The Bunker, delivered to our subscribers Wednesdays at 7 a.m., is a newsletter from the desk of National Security Analyst Mark Thompson. Sign up here to receive it first thing, or check back Wednesday afternoon for the online version.


In this week’s issue: the Pentagon continues its effort to build a shield of dreams; UFOmania; new study says military’s mobile mini-nukes don’t make sense; should the U.S. declare Taiwan off-limits to China?; and more.

ANOTHER TOUGH WEEK FOR MISSILE DEFENSE

The “hits” keep on coming

On April 27 we finally learned the cost of the Pentagon’s third try to develop and deploy a silver bullet. Supposedly capable of shooting down incoming missiles aimed at the U.S., the cost of a new interceptor comes to a cool $17.7 billion. The next day, we learned why the Pentagon needs that new Next-Generation Interceptor for its Ground-Based Midcourse Defense (GMD), a system designed to collide with and destroy enemy missiles from 44 silos in Alaska and California.

In the fiscal year that ended September 30, the Missile Defense Agency (MDA) had planned to acquire one new Ground-Based Interceptor (GBI) and conduct one flight test with a mock GBI. “MDA did not deliver the one GBI planned for fiscal year 2020,” the Government Accountability Office reported (PDF). “In fiscal year 2020, GMD did not conduct its one planned flight test, GMD Booster Vehicle Test (GM BVT)-03, because of challenges developing a 2-/3-stage selectable GBI functionality.” In case you have difficultly wading through all this acronymed gobbledygook, the bottom line is clear: the nation’s primary missile defense system was 0-for-2 last year (it has achieved a 63% success rate (PDF) in the Pentagon’s highly-scripted tests between 2007 and 2019).

Why neither delivery nor test happened in 2020 is illuminating. The delivery delay stems from a 2018 snafu “where the boost vehicle contractor mishandled a key avionics component of the boost vehicle,” the GAO found. “MDA now plans for the GBI to be delivered in the fourth quarter of fiscal year 2021, three years later than originally planned.”

The flight test didn’t happen because that quest to develop a “2-/3-stage selectable GBI functionality”—allowing the interceptor to increase its range against an enemy missile—ended up with an initial cost of nearly $1 billion. Hard as it may be to believe, the Pentagon appears to have scrapped that redesign as too costly. “MDA subsequently revisited the 2-stage performance requirements and instead decided to pursue a software-only solution that program officials stated would achieve roughly half of the battlespace expansion previously expected,” the GAO said.

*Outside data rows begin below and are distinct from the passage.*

/-- What a write can do: nothing, a rejection, a command offered, a byte queued, a status or select register written, or
a configuration register written. -/
theorem write_cases {v : Word} {r : Reg} {s t : State} (h : exec (writeOf v r) s = .next t) :
    t = s ∨ (r = .cmd ∧ t = cmdWrite v s) ∨ (∃ e, t = reject e s) ∨
      (r = .din ∧ s.inq.length < s.params.inDepth ∧ ∃ b, t = { s with inq := s.inq ++ [b] }) ∨
      (∃ e, t = { s with err := e }) ∨
      (∃ d e, t = { s with done := s.done && d, error := s.error && e }) ∨ (∃ e, t = { s with intEnable := e }) ∨
      t = { s with eoi := true } ∨ (∃ x, t = { s with scoreIdx := x }) ∨
      t = { s with diagSel := diagStored s.params.tableBits v } ∨
      (s.mode = .idle ∧ busy s = false ∧ ConfigWritten s t) := by
  have cfg : ∀ legal u, cfgWrite legal u s = t → (∃ e, t = reject e s) ∨
      (s.mode = .idle ∧ busy s = false ∧ legal = true ∧ t = u) := by
    intro legal u hu
    unfold cfgWrite at hu
    split at hu <;> subst hu
    · exact .inl ⟨_, rfl⟩
    · rename_i hc
      simp only [not_or, not_not, Bool.not_eq_true, Bool.not_eq_false] at hc
      exact .inr ⟨hc.1, hc.2.1, hc.2.2, rfl⟩
  cases r with
  | cmd => exact .inr (.inl ⟨rfl, (Host.Outcome.next.inj h).symm⟩)
  | err => exact .inr (.inr (.inr (.inr (.inl ⟨_, (Host.Outcome.next.inj h).symm⟩))))
  | intStatus => exact .inr (.inr (.inr (.inr (.inr (.inl ⟨_, _, (Host.Outcome.next.inj h).symm⟩)))))
  | intEnable => exact .inr (.inr (.inr (.inr (.inr (.inr (.inl ⟨_, (Host.Outcome.next.inj h).symm⟩))))))
  | eoi => exact .inr (.inr (.inr (.inr (.inr (.inr (.inr (.inl (Host.Outcome.next.inj h).symm)))))))
  | scoreIdx => exact .inr (.inr (.inr (.inr (.inr (.inr (.inr (.inr (.inl ⟨_, (Host.Outcome.next.inj h).symm⟩))))))))
  | diagSel => exact .inr (.inr (.inr (.inr (.inr (.inr (.inr (.inr (.inr (.inl (Host.Outcome.next.inj h).symm)))))))))
  | din =>
    have ht : dinWrite v s = t := Host.Outcome.next.inj h
    unfold dinWrite at ht
    split at ht
    · exact .inr (.inr (.inl ⟨_, ht.symm⟩))
    · split at ht
      · exact .inr (.inr (.inl ⟨_, ht.symm⟩))
      · exact .inr (.inr (.inr (.inl ⟨rfl, by omega, _, ht.symm⟩)))
  | cfgNord =>
    rcases cfg _ _ (Host.Outcome.next.inj h) with he | ⟨h1, h2, h3, rfl⟩
    · exact .inr (.inr (.inl he))
    · exact .inr (.inr (.inr (.inr (.inr (.inr (.inr (.inr (.inr (.inr ⟨h1, h2, .nord v h3⟩)))))))))
  | cfgCeil =>
    rcases cfg _ _ (Host.Outcome.next.inj h) with he | ⟨h1, h2, h3, rfl⟩
    · exact .inr (.inr (.inl he))
    · exact .inr (.inr (.inr (.inr (.inr (.inr (.inr (.inr (.inr (.inr ⟨h1, h2, .ceil v h3⟩)))))))))
  | cfgRint =>
    rcases cfg _ _ (Host.Outcome.next.inj h) with he | ⟨h1, h2, h3, rfl⟩
    · exact .inr (.inr (.inl he))
    · exact .inr (.inr (.inr (.inr (.inr (.inr (.inr (.inr (.inr (.inr ⟨h1, h2, .rint v h3⟩)))))))))
  | order k =>
    rcases cfg _ _ (Host.Outcome.next.inj h) with he | ⟨h1, h2, h3, rfl⟩
    · exact .inr (.inr (.inl he))
    · exact .inr (.inr (.inr (.inr (.inr (.inr (.inr (.inr (.inr (.inr ⟨h1, h2, .order k v h3⟩)))))))))
  | weight k =>
    rcases cfg _ _ (Host.Outcome.next.inj h) with he | ⟨h1, h2, h3, rfl⟩
    · exact .inr (.inr (.inl he))
    · exact .inr (.inr (.inr (.inr (.inr (.inr (.inr (.inr (.inr (.inr ⟨h1, h2, .weight k v h3⟩)))))))))
  | _ => exact .inl (Host.Outcome.next.inj h).symm

/-- An access to an unmapped offset reads 0 or does nothing (20_memory.md R66). -/
theorem unmapped_cases {off : BitVec 12} {k : AccessKind} {s t : State} (h : exec (.unmapped off k) s = .next t) :
    t = s ∨ t = hostRead 0 s := by
  cases k with
  | read => exact .inr (Host.Outcome.next.inj h).symm
  | write v => exact .inl (Host.Outcome.next.inj h).symm

/-- What a CMD write can do (43_control.md R170): reset the block, be rejected, or be accepted while BUSY = 0 as a
legal command, other than SOFT_RESET, that MODE allows. -/
theorem cmdWrite_cases (w : Word) (s : State) :
    (w = 0x01000000#32 ∧ cmdWrite w s = resetBlock s) ∨ (w ≠ 0x01000000#32 ∧ ∃ e, cmdWrite w s = reject e s) ∨
      (∃ i, w ≠ 0x01000000#32 ∧ busy s = false ∧ decodeCmd w = .ok i ∧ modeAllows i s.mode = true ∧
        cmdWrite w s = { s with pend := some w }) := by
  unfold cmdWrite
  split
  · next h => exact .inl ⟨h, rfl⟩
  · next hw =>
    split
    · exact .inr (.inl ⟨hw, _, rfl⟩)
    · next hb =>
      split
      · exact .inr (.inl ⟨hw, _, rfl⟩)
      · next i hi =>
        split
        · next hm => exact .inr (.inr ⟨i, hw, by simpa using hb, hi, hm, rfl⟩)
        · exact .inr (.inl ⟨hw, _, rfl⟩)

Ever since the U.S. government embraced a national missile defense system in 2002, there has been a rush to throw billions of dollars at a limited threat. Today’s missile defense gap echoes the imaginary 1950s U.S. missile and bomber gaps (alongside the Soviet Union) used to justify sharp increases in U.S. defense spending. A theology now surrounds missile defense, with its choir singing a constant chorus that the threat is growing and requires even more resources, faster.

Lockheed Martin and Northrop Grumman are competing to build the Next Generation Interceptor, which could be deployed by 2028. If you’re surprised at spending nearly $18 billion on 31 silver bullets, you just haven’t been paying attention: the MDA has spent more than $200 billion(PDF) on missile defenses since 1985.

SPEAKING OF STAR WARS…

UFOs are running amok

If you find missile defense news too dry and technical, feel free to sift through the recent incoming barrage of reports on that good ol’ American standby—Unidentified Flying Objects. The British-based U.S. Sun recently interviewed Luis Elizondo, who headed up the Pentagon’s Advanced Aerospace Threat Identification Program. The Defense Department says it shut the operation down nearly a decade ago. But Elizondo warns that a growing number of UFOs represent a “national security issue…There is something in our skies, we don’t know what it is, we don’t know how it works, we don’t know fully what it can do, we don’t know who is behind the wheel, we don’t know its intentions, and there isn’t a damn thing we can do about it.”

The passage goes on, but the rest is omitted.